CJJ: I imagine that the advantage of however many years it is between where I am and where you are means that I have broadened my circle of acquaintances beyond your expectations.
CJJ: You'll have to try harder than that.
howtoactfereldan: (hymns of praise unending)

[personal profile] howtoactfereldan 2016-06-05 01:00 am (UTC)(link)
CJJ: All right, since you were specific:
CJJ: Yes. A drunken brawl occurred at some point in this story. That much I will confirm.
CJJ: I might point out that the possibility exists that I was an innocent bystander.
CJJ: Bydrinker?
CJJ: Bysitter?
howtoactfereldan: (blessed are the peacekeepers)

[personal profile] howtoactfereldan 2016-06-05 01:16 am (UTC)(link)
CJJ: I did not 'get' in a tavern brawl.
CJJ: If I DID get in a tavern brawl, I would have said as much, since I told you that I would confirm any correct guesses.
CJJ: Such as the part where there was, in fact, a tavern brawl involved.


Not that Cullen would admit this, but he's laughing, too. A little bit. It sounds kind of like a cough. Or someone's stomach grumbling. Wheezing?

CJJ: And if you're going to use my formal title, you really ought to throw my middle name in there as well.
CJJ: It's protocol.
CJJ: Especially if you're going to insist on trying to sound like my mother.
howtoactfereldan: (blessed are the peacekeepers)

[personal profile] howtoactfereldan 2016-06-05 02:09 am (UTC)(link)
Cullen rolls his eyes.

CJJ: With the possible exception of 'having fun,' I point out that this is common behavior I have exhibited for years.
CJJ: However, since your blustering is out of earshot, cackle away, I suppose.
howtoactfereldan: (temptations of the wicked)

[personal profile] howtoactfereldan 2016-06-05 02:20 am (UTC)(link)
Cullen considers for a moment.

He then sends:

CJJ: Congratulations on growing out of the mouthbreathing, then, Theirin.
howtoactfereldan: (temptations of the wicked)

[personal profile] howtoactfereldan 2016-06-05 02:25 am (UTC)(link)
CJJ: I'm not talking to a king.
CJJ: I am sending words to a king.
CJJ: Precision is very important, Theirin.
howtoactfereldan: (hymns of praise unending)

[personal profile] howtoactfereldan 2016-06-05 02:31 am (UTC)(link)
Cullen wrinkles his nose for a moment. A what?

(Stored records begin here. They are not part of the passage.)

theorem enterPartial_keeps (arms) (axes) (s) : Keeps 2148008386 s (enterPartial arms axes s) := by
  unfold enterPartial
  extract_lets v2 v3 v4 v5
  have hv3 : Keeps 2148008386 (s) v3 := by
    unfold v3
    refine Keeps.cell_ (u := s) ?_ rfl (.inr rfl) (.inl rfl) (.inl rfl) (.inl rfl)
    exact Keeps.refl _ _
  have hv4 : Keeps 2148008386 (s) v4 := by
    unfold v4
    refine Keeps.ite ?_ ?_
    · refine Keeps.after (State.event_keeps _ _ _ _ _) rfl ?_
      assumption
    · refine Keeps.after (State.enterCell_keeps _ _) rfl ?_
      assumption
  clear_value v4
  refine Keeps.mbx_ (u := v4) ?_ rfl (.inl rfl)
  assumption

theorem goSleep_keeps (s) : Keeps 2152202690 s (goSleep s) := by
  unfold goSleep
  extract_lets v2 v3 v4 v5 v6 v7
  clear_value v2
  have hv3 : Keeps 2152202690 (s) v3 := by
    unfold v3
    refine Keeps.after (State.enterCell_keeps _ _) rfl ?_
    exact Keeps.refl _ _
  clear_value v3
  have hv4 : Keeps 2152202690 (s) v4 := by
    unfold v4
    refine Keeps.after (State.commitJournal_keeps _) rfl ?_
    assumption
  clear_value v4
  have hv7 : Keeps 2152202690 (s) v7 := by
    unfold v7
    refine Keeps.trans (t := v4) ?_ (fun p hp => by cases p <;> first | rfl | exact absurd hp (by decide) | exact fun h => h | exact Nat.le_refl _)
    assumption
  clear_value v7
  refine Keeps.after (State.driveOutputs_keeps _) rfl ?_
  assumption

theorem changeCell_keeps (dst) (arms) (axes) (s) : Keeps 2448949698 s (changeCell dst arms axes s) := by
  unfold changeCell
  extract_lets v2 v3 v4
  have hv2 : Keeps 2448949698 (s) v2 := by
    unfold v2
    refine Keeps.ite ?_ ?_
    · refine Keeps.after (leavePartial_keeps _) rfl ?_
      exact Keeps.refl _ _
    · exact Keeps.refl _ _
  clear_value v2
  have hv3 : Keeps 2448949698 (s) v3 := by
    unfold v3
    refine Keeps.after (State.enterCell_keeps _ _) rfl ?_
    assumption
  clear_value v3
  have hv4 : Keeps 2448949698 (s) v4 := by
    unfold v4
    refine Keeps.after (State.enterCell_keeps _ _) rfl ?_
    assumption
  clear_value v4
  split
  · rename_i z14
    refine Keeps.after (State.enterCell_keeps _ _) rfl ?_
    refine Keeps.ite ?_ ?_
    · refine Keeps.after (State.placeAll_keeps _) rfl ?_
      assumption
    · assumption
  · rename_i z20
    refine Keeps.foldl ?_ ?_
    · intro t22 x23
      refine Keeps.after (releaseOne_keeps _ _) rfl ?_
      exact Keeps.refl _ _
    · assumption
  · rename_i z27
    refine Keeps.foldl ?_ ?_
    · intro t29 x30
      refine Keeps.after (holdOne_keeps _ _) rfl ?_
      exact Keeps.refl _ _
    · assumption
  · rename_i z34
    refine Keeps.after (enterPartial_keeps _ _ _) rfl ?_
    assumption
  · rename_i z37
    refine Keeps.after (goSleep_keeps _) rfl ?_
    assumption
  · rename_i z40 z41 z42 z43 z44 z45
    refine Keeps.after (State.enterCell_keeps _ _) rfl ?_
    assumption

theorem runCellSetState_keeps (h) (a) (s) : Keeps 2448949698 s (runCellSetState h a s).1 := by
  unfold runCellSetState
  extract_lets v2 v3 v4 v5 v6
  clear_value v2 v3 v4 v5 v6
  refine tested_keeps ?_ ?_
  · exact Keeps.refl _ _
  · refine Keeps.after (okReply_keeps _) rfl ?_
    refine Keeps.ite ?_ ?_
    · exact Keeps.refl _ _
    · refine Keeps.after (changeCell_keeps _ _ _ _) rfl ?_
      exact Keeps.refl _ _

theorem runCellStatus_keeps (x0) (a) (s) : Keeps 0 s (runCellStatus x0 a s).1 := by
  unfold runCellStatus
  refine tested_keeps ?_ ?_
  · exact Keeps.refl _ _
  · refine Keeps.after (dataReply_keeps _ _) rfl ?_
    exact Keeps.refl _ _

-- oh. The barefoot guardsman used one in Die Hard. Right. The little box.

Next thing you know, even the airplanes will make sense!

CJJ: If one can turn these devices on, one can also turn them off.
CJJ: Though I'll admit I'm hoping to convince the Seeker who recruited me to the Inquisition of their value.
CJJ: She went to the tavern one night. I figure it's all right to share it with her, if only for logistical reasons.
CJJ: I feel very certain that the two of you might murder each other.
CJJ: I cannot wait to introduce you.
howtoactfereldan: (to rest in the warmest places)

[personal profile] howtoactfereldan 2016-06-05 02:54 am (UTC)(link)
CJJ: She'd definitely win. That's certain.

Unwillingly, the corner of Cullen's mouth turns up, and it's not really all that happy. Reading into it -- well.

Not like he's never had a sleepless night.

CJJ: Of course. Glad you got this thing to work. I'll hope to see you soon in person, but send a message any time you like.